Data in this exercise:
@[simp] theorem Dev.modXfer_now (k : Nat) (f : Xfer → Xfer) : (d.modXfer k f).now = d.now := rfl
@[simp] theorem Dev.modXfer_free (k : Nat) (f : Xfer → Xfer) : (d.modXfer k f).free = d.free := rfl
@[simp] theorem Dev.modXfer_err (k : Nat) (f : Xfer → Xfer) : (d.modXfer k f).err = d.err := rfl
@[simp] theorem Dev.modXfer_stat (k : Nat) (f : Xfer → Xfer) : (d.modXfer k f).stat = d.stat := rfl
@[simp] theorem Dev.modXfer_mem (k : Nat) (f : Xfer → Xfer) : (d.modXfer k f).mem = d.mem := rfl
@[simp] theorem Dev.modXfer_rhz (k : Nat) (f : Xfer → Xfer) : (d.modXfer k f).rhz = d.rhz := rfl
@[simp] theorem Dev.modXfer_halves (k : Nat) (f : Xfer → Xfer) : (d.modXfer k f).halves = d.halves := rfl
@[simp] theorem Dev.modXfer_bridgeFail (k : Nat) (f : Xfer → Xfer) : (d.modXfer k f).bridgeFail = d.bridgeFail := rfl
@[simp] theorem Dev.modXfer_bridgeOff (k : Nat) (f : Xfer → Xfer) : (d.modXfer k f).bridgeOff = d.bridgeOff := rfl
@[simp] theorem Dev.modXfer_win (k : Nat) (f : Xfer → Xfer) : (d.modXfer k f).win = d.win := rfl
@[simp] theorem Dev.modXfer_xfers (k : Nat) (f : Xfer → Xfer) : (d.modXfer k f).xfers = d.xfers.map (fun e => if e.id == k then f e else e) := rfl
@[simp] theorem Dev.modXfer_nextX (k : Nat) (f : Xfer → Xfer) : (d.modXfer k f).nextX = d.nextX := rfl
@[simp] theorem Dev.modXfer_units (k : Nat) (f : Xfer → Xfer) : (d.modXfer k f).units = d.units := rfl
@[simp] theorem Dev.modXfer_nextU (k : Nat) (f : Xfer → Xfer) : (d.modXfer k f).nextU = d.nextU := rfl
@[simp] theorem Dev.modXfer_endedQ (k : Nat) (f : Xfer → Xfer) : (d.modXfer k f).endedQ = d.endedQ := rfl
@[simp] theorem Dev.modXfer_regs (k : Nat) (f : Xfer → Xfer) : (d.modXfer k f).regs = d.regs := rfl
@[simp] theorem Dev.modXfer_inForce (k : Nat) (f : Xfer → Xfer) : (d.modXfer k f).inForce = d.inForce := rfl
@[simp] theorem Dev.modXfer_poolBase (k : Nat) (f : Xfer → Xfer) : (d.modXfer k f).poolBase = d.poolBase := rfl
@[simp] theorem Dev.modXfer_poolCount (k : Nat) (f : Xfer → Xfer) : (d.modXfer k f).poolCount = d.poolCount := rfl
@[simp] theorem Dev.modXfer_frame (k : Nat) (f : Xfer → Xfer) : (d.modXfer k f).frame = d.frame := rfl
@[simp] theorem Dev.modXfer_lastTick (k : Nat) (f : Xfer → Xfer) : (d.modXfer k f).lastTick = d.lastTick := rfl
@[simp] theorem Dev.modXfer_fronds (k : Nat) (f : Xfer → Xfer) : (d.modXfer k f).fronds = d.fronds := rfl
@[simp] theorem Dev.modXfer_gemmas (k : Nat) (f : Xfer → Xfer) : (d.modXfer k f).gemmas = d.gemmas := rfl
@[simp] theorem Dev.modXfer_arrStatus (k : Nat) (f : Xfer → Xfer) : (d.modXfer k f).arrStatus = d.arrStatus := rfl
@[simp] theorem Dev.modXfer_seals (k : Nat) (f : Xfer → Xfer) : (d.modXfer k f).seals = d.seals := rfl
@[simp] theorem Dev.modXfer_sealRuns (k : Nat) (f : Xfer → Xfer) : (d.modXfer k f).sealRuns = d.sealRuns := rfl
@[simp] theorem Dev.modXfer_sealHeld (k : Nat) (f : Xfer → Xfer) : (d.modXfer k f).sealHeld = d.sealHeld := rfl
@[simp] theorem Dev.modXfer_ports (k : Nat) (f : Xfer → Xfer) : (d.modXfer k f).ports = d.ports := rfl
@[simp] theorem Dev.modXfer_frm (k : Nat) (f : Xfer → Xfer) : (d.modXfer k f).frm = d.frm := rfl
@[simp] theorem Dev.modXfer_pwr (k : Nat) (f : Xfer → Xfer) : (d.modXfer k f).pwr = d.pwr := rfl
@[simp] theorem Dev.modXfer_thm (k : Nat) (f : Xfer → Xfer) : (d.modXfer k f).thm = d.thm := rfl
@[simp] theorem Dev.modXfer_bup (k : Nat) (f : Xfer → Xfer) : (d.modXfer k f).bup = d.bup := rfl
@[simp] theorem Dev.modXfer_sec (k : Nat) (f : Xfer → Xfer) : (d.modXfer k f).sec = d.sec := rfl
@[simp] theorem Dev.modXfer_pin (k : Nat) (f : Xfer → Xfer) : (d.modXfer k f).pin = d.pin := rfl
@[simp] theorem Dev.modXfer_sweep (k : Nat) (f : Xfer → Xfer) : (d.modXfer k f).sweep = d.sweep := rfl
@[simp] theorem Dev.modXfer_halfReset (k : Nat) (f : Xfer → Xfer) : (d.modXfer k f).halfReset = d.halfReset := rfl

@[simp] theorem Dev.endXfer_now (k : Nat) : (d.endXfer k).now = d.now := rfl
@[simp] theorem Dev.endXfer_free (k : Nat) : (d.endXfer k).free = d.free := rfl
@[simp] theorem Dev.endXfer_err (k : Nat) : (d.endXfer k).err = d.err := rfl
@[simp] theorem Dev.endXfer_stat (k : Nat) : (d.endXfer k).stat = d.stat := rfl
@[simp] theorem Dev.endXfer_mem (k : Nat) : (d.endXfer k).mem = d.mem := rfl
@[simp] theorem Dev.endXfer_rhz (k : Nat) : (d.endXfer k).rhz = d.rhz := rfl
@[simp] theorem Dev.endXfer_halves (k : Nat) : (d.endXfer k).halves = d.halves := rfl
@[simp] theorem Dev.endXfer_bridgeFail (k : Nat) : (d.endXfer k).bridgeFail = d.bridgeFail := rfl
@[simp] theorem Dev.endXfer_bridgeOff (k : Nat) : (d.endXfer k).bridgeOff = d.bridgeOff := rfl
@[simp] theorem Dev.endXfer_win (k : Nat) : (d.endXfer k).win = d.win := rfl
@[simp] theorem Dev.endXfer_xfers (k : Nat) : (d.endXfer k).xfers = d.xfers.filter (fun e => e.id != k) := rfl
@[simp] theorem Dev.endXfer_nextX (k : Nat) : (d.endXfer k).nextX = d.nextX := rfl
@[simp] theorem Dev.endXfer_units (k : Nat) : (d.endXfer k).units = d.units := rfl
@[simp] theorem Dev.endXfer_nextU (k : Nat) : (d.endXfer k).nextU = d.nextU := rfl
@[simp] theorem Dev.endXfer_endedQ (k : Nat) : (d.endXfer k).endedQ = d.endedQ := rfl
@[simp] theorem Dev.endXfer_regs (k : Nat) : (d.endXfer k).regs = d.regs := rfl
@[simp] theorem Dev.endXfer_inForce (k : Nat) : (d.endXfer k).inForce = d.inForce := rfl
@[simp] theorem Dev.endXfer_poolBase (k : Nat) : (d.endXfer k).poolBase = d.poolBase := rfl
@[simp] theorem Dev.endXfer_poolCount (k : Nat) : (d.endXfer k).poolCount = d.poolCount := rfl
@[simp] theorem Dev.endXfer_frame (k : Nat) : (d.endXfer k).frame = d.frame := rfl
@[simp] theorem Dev.endXfer_lastTick (k : Nat) : (d.endXfer k).lastTick = d.lastTick := rfl
@[simp] theorem Dev.endXfer_fronds (k : Nat) : (d.endXfer k).fronds = d.fronds := rfl
@[simp] theorem Dev.endXfer_gemmas (k : Nat) : (d.endXfer k).gemmas = d.gemmas := rfl
@[simp] theorem Dev.endXfer_arrStatus (k : Nat) : (d.endXfer k).arrStatus = d.arrStatus := rfl
@[simp] theorem Dev.endXfer_seals (k : Nat) : (d.endXfer k).seals = d.seals := rfl
@[simp] theorem Dev.endXfer_sealRuns (k : Nat) : (d.endXfer k).sealRuns = d.sealRuns := rfl
@[simp] theorem Dev.endXfer_sealHeld (k : Nat) : (d.endXfer k).sealHeld = d.sealHeld := rfl
@[simp] theorem Dev.endXfer_ports (k : Nat) : (d.endXfer k).ports = d.ports := rfl
@[simp] theorem Dev.endXfer_frm (k : Nat) : (d.endXfer k).frm = d.frm := rfl
@[simp] theorem Dev.endXfer_pwr (k : Nat) : (d.endXfer k).pwr = d.pwr := rfl
@[simp] theorem Dev.endXfer_thm (k : Nat) : (d.endXfer k).thm = d.thm := rfl
@[simp] theorem Dev.endXfer_bup (k : Nat) : (d.endXfer k).bup = d.bup := rfl
@[simp] theorem Dev.endXfer_sec (k : Nat) : (d.endXfer k).sec = d.sec := rfl
@[simp] theorem Dev.endXfer_pin (k : Nat) : (d.endXfer k).pin = d.pin := rfl
@[simp] theorem Dev.endXfer_sweep (k : Nat) : (d.endXfer k).sweep = d.sweep := rfl
@[simp] theorem Dev.endXfer_halfReset (k : Nat) : (d.endXfer k).halfReset = d.halfReset := rfl

@[simp] theorem Dev.modDom_now (i : Nat) (f : Dom → Dom) : (d.modDom i f).now = d.now := rfl
@[simp] theorem Dev.modDom_free (i : Nat) (f : Dom → Dom) : (d.modDom i f).free = d.free := rfl
@[simp] theorem Dev.modDom_err (i : Nat) (f : Dom → Dom) : (d.modDom i f).err = d.err := rfl
@[simp] theorem Dev.modDom_stat (i : Nat) (f : Dom → Dom) : (d.modDom i f).stat = d.stat := rfl
@[simp] theorem Dev.modDom_mem (i : Nat) (f : Dom → Dom) : (d.modDom i f).mem = d.mem := rfl
@[simp] theorem Dev.modDom_rhz (i : Nat) (f : Dom → Dom) : (d.modDom i f).rhz = d.rhz := rfl
@[simp] theorem Dev.modDom_halves (i : Nat) (f : Dom → Dom) : (d.modDom i f).halves = d.halves := rfl
@[simp] theorem Dev.modDom_bridgeFail (i : Nat) (f : Dom → Dom) : (d.modDom i f).bridgeFail = d.bridgeFail := rfl
@[simp] theorem Dev.modDom_bridgeOff (i : Nat) (f : Dom → Dom) : (d.modDom i f).bridgeOff = d.bridgeOff := rfl
@[simp] theorem Dev.modDom_win (i : Nat) (f : Dom → Dom) : (d.modDom i f).win = d.win := rfl
@[simp] theorem Dev.modDom_xfers (i : Nat) (f : Dom → Dom) : (d.modDom i f).xfers = d.xfers := rfl
@[simp] theorem Dev.modDom_nextX (i : Nat) (f : Dom → Dom) : (d.modDom i f).nextX = d.nextX := rfl
@[simp] theorem Dev.modDom_units (i : Nat) (f : Dom → Dom) : (d.modDom i f).units = d.units := rfl
@[simp] theorem Dev.modDom_nextU (i : Nat) (f : Dom → Dom) : (d.modDom i f).nextU = d.nextU := rfl
@[simp] theorem Dev.modDom_endedQ (i : Nat) (f : Dom → Dom) : (d.modDom i f).endedQ = d.endedQ := rfl
@[simp] theorem Dev.modDom_regs (i : Nat) (f : Dom → Dom) : (d.modDom i f).regs = d.regs := rfl
@[simp] theorem Dev.modDom_inForce (i : Nat) (f : Dom → Dom) : (d.modDom i f).inForce = d.inForce := rfl
@[simp] theorem Dev.modDom_poolBase (i : Nat) (f : Dom → Dom) : (d.modDom i f).poolBase = d.poolBase := rfl
@[simp] theorem Dev.modDom_poolCount (i : Nat) (f : Dom → Dom) : (d.modDom i f).poolCount = d.poolCount := rfl
@[simp] theorem Dev.modDom_frame (i : Nat) (f : Dom → Dom) : (d.modDom i f).frame = d.frame := rfl
@[simp] theorem Dev.modDom_lastTick (i : Nat) (f : Dom → Dom) : (d.modDom i f).lastTick = d.lastTick := rfl
@[simp] theorem Dev.modDom_fronds (i : Nat) (f : Dom → Dom) : (d.modDom i f).fronds = d.fronds := rfl
@[simp] theorem Dev.modDom_gemmas (i : Nat) (f : Dom → Dom) : (d.modDom i f).gemmas = d.gemmas := rfl
@[simp] theorem Dev.modDom_arrStatus (i : Nat) (f : Dom → Dom) : (d.modDom i f).arrStatus = d.arrStatus := rfl
@[simp] theorem Dev.modDom_seals (i : Nat) (f : Dom → Dom) : (d.modDom i f).seals = d.seals := rfl
@[simp] theorem Dev.modDom_sealRuns (i : Nat) (f : Dom → Dom) : (d.modDom i f).sealRuns = d.sealRuns := rfl
@[simp] theorem Dev.modDom_sealHeld (i : Nat) (f : Dom → Dom) : (d.modDom i f).sealHeld = d.sealHeld := rfl
@[simp] theorem Dev.modDom_ports (i : Nat) (f : Dom → Dom) : (d.modDom i f).ports = d.ports := rfl
@[simp] theorem Dev.modDom_frm (i : Nat) (f : Dom → Dom) : (d.modDom i f).frm = d.frm := rfl
@[simp] theorem Dev.modDom_pwr (i : Nat) (f : Dom → Dom) : (d.modDom i f).pwr = { d.pwr with dom := d.pwr.dom.put i (f (d.dom i)) } := rfl
@[simp] theorem Dev.modDom_thm (i : Nat) (f : Dom → Dom) : (d.modDom i f).thm = d.thm := rfl
@[simp] theorem Dev.modDom_bup (i : Nat) (f : Dom → Dom) : (d.modDom i f).bup = d.bup := rfl
@[simp] theorem Dev.modDom_sec (i : Nat) (f : Dom → Dom) : (d.modDom i f).sec = d.sec := rfl
@[simp] theorem Dev.modDom_pin (i : Nat) (f : Dom → Dom) : (d.modDom i f).pin = d.pin := rfl
@[simp] theorem Dev.modDom_sweep (i : Nat) (f : Dom → Dom) : (d.modDom i f).sweep = d.sweep := rfl
@[simp] theorem Dev.modDom_halfReset (i : Nat) (f : Dom → Dom) : (d.modDom i f).halfReset = d.halfReset := rfl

Your instructions: Print the records verbatim, stopping after the "else e) := rfl" line.

Result:
@[simp] theorem Dev.modXfer_now (k : Nat) (f : Xfer → Xfer) : (d.modXfer k f).now = d.now := rfl
@[simp] theorem Dev.modXfer_free (k : Nat) (f : Xfer → Xfer) : (d.modXfer k f).free = d.free := rfl
@[simp] theorem Dev.modXfer_err (k : Nat) (f : Xfer → Xfer) : (d.modXfer k f).err = d.err := rfl
@[simp] theorem Dev.modXfer_stat (k : Nat) (f : Xfer → Xfer) : (d.modXfer k f).stat = d.stat := rfl
@[simp] theorem Dev.modXfer_mem (k : Nat) (f : Xfer → Xfer) : (d.modXfer k f).mem = d.mem := rfl
@[simp] theorem Dev.modXfer_rhz (k : Nat) (f : Xfer → Xfer) : (d.modXfer k f).rhz = d.rhz := rfl
@[simp] theorem Dev.modXfer_halves (k : Nat) (f : Xfer → Xfer) : (d.modXfer k f).halves = d.halves := rfl
@[simp] theorem Dev.modXfer_bridgeFail (k : Nat) (f : Xfer → Xfer) : (d.modXfer k f).bridgeFail = d.bridgeFail := rfl
@[simp] theorem Dev.modXfer_bridgeOff (k : Nat) (f : Xfer → Xfer) : (d.modXfer k f).bridgeOff = d.bridgeOff := rfl
@[simp] theorem Dev.modXfer_win (k : Nat) (f : Xfer → Xfer) : (d.modXfer k f).win = d.win := rfl
@[simp] theorem Dev.modXfer_xfers (k : Nat) (f : Xfer → Xfer) : (d.modXfer k f).xfers = d.xfers.map (fun e => if e.id == k then f e else e) := rfl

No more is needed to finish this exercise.